Then I realized that all this program does is compute an approximation of `(d
+ 1) / 2`. If you need the exact same result as it computes
(500000000.067109), it's hard to add any parallelism because it depends on the
imprecision of the intermediate add results, but if you can settle for the
mathematically correct solution (500000000.500000), it's hard to distinguish
between "fair" optimizations and "unfair" ones - indeed, if you go ahead and
just change all the doubles to long longs (they can fit), the compiler will
automatically use the formula.

In general, I think that to get maximum performance on many problems on this,
you _must_ make assumptions the compiler cannot, which means your code
_cannot_ be naive; but the difference between naive and non-naive code in C is
much less than in Haskell.

------
neutronicus
A year or so ago I tried for a couple days to write a 1-D neutron transport
solver based on this post, and found the experience frustrating in the
extreme.

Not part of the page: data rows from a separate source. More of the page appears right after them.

/-- A write of the debug table over the service network (R376, R379): a breakpoint entry of four words, or
watchpoint `k` of the task named by colour and work identifier. -/
inductive DebugWrite where
  | breakpoint (i : Nat) (word0 wval wmask pc : BitVec 64)
  | watch (colour : Nat) (wid : BitVec 64) (k : Fin 4) (base ctl : BitVec 64)
  deriving DecidableEq, Repr

/-- A message a port receives. From the host (R392): a launch, a DMA descriptor (a write of bytes into translated space, or a
read of them), an SPDM request by its code, a TDISP request (0 lock, 1 start, 2 stop), or a write of the job
descriptor's output regions (R401). From another package on a peer port (R395), each under the tag its reply bears: a read of
ranges of this package's vaults, a write of bytes, or a `.sys` atomic with its op (the op field of class 0x1C), type, operands
and the work identifier of its issuer. -/
inductive LinkMsg where
  | launch (colour prio : Nat) (header : List (BitVec 64))
  | dmaWrite (colour : Nat) (va : BitVec 64) (bytes : List (BitVec 8))
  | dmaRead (colour : Nat) (va : BitVec 64) (len : Nat)
  | spdm (code : Nat)
  | tdisp (colour request : Nat)
  | regions (colour : Nat) (rs : List (BitVec 64 × Nat))
  | peerRead (tag colour : Nat) (segs : List (Nat × Nat))
  | peerWrite (tag colour : Nat) (bytes : List (Nat × BitVec 8))
  | peerAtomic (tag colour op : Nat) (ty : Ty) (addr : Nat) (v c wid : BitVec 64)
  deriving DecidableEq, Repr

/-- Where a launch header comes from (R330, R352): message k of the fabric, which a task's `launch` sent, or the arbiter firmware's
own launch with a colour, a priority and a header, whose threads run at supervisor level. -/
inductive LaunchSource where
  | task (k : Nat)
  | firmware (colour prio : Nat) (header : List (BitVec 64))
  deriving DecidableEq, Repr

/-- What the host prepares for the peer ports (R396): the package number, one route entry of one die, or the expected
chain digest and package number of a port's peer. -/
inductive PeerConfig where
  | own (pkg : Nat)
  | route (die pkg : Nat) (port : Option Nat)
  | peer (port pkg : Nat) (digest : Nat)
  deriving DecidableEq, Repr

/-- A request to lock a colour's interface, with the 64 KiB vault frames that the arbiter gives the colour (R399, R400). -/
structure InterfaceLock where
  colour : Nat
  frames : List Nat
  deriving DecidableEq, Repr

Obviously, I'm no Haskell expert, but I was really turned off of
using Haskell for numerical work.

I'd really like to give it a go again, but I feel like I'm missing a lot of
the knowledge required to solve P-(I)DEs in any kind of moderately clever way
in Haskell. If anyone can point me towards a nice resource for Haskell
numerics I'd be grateful (repa is not flexible enough for my needs).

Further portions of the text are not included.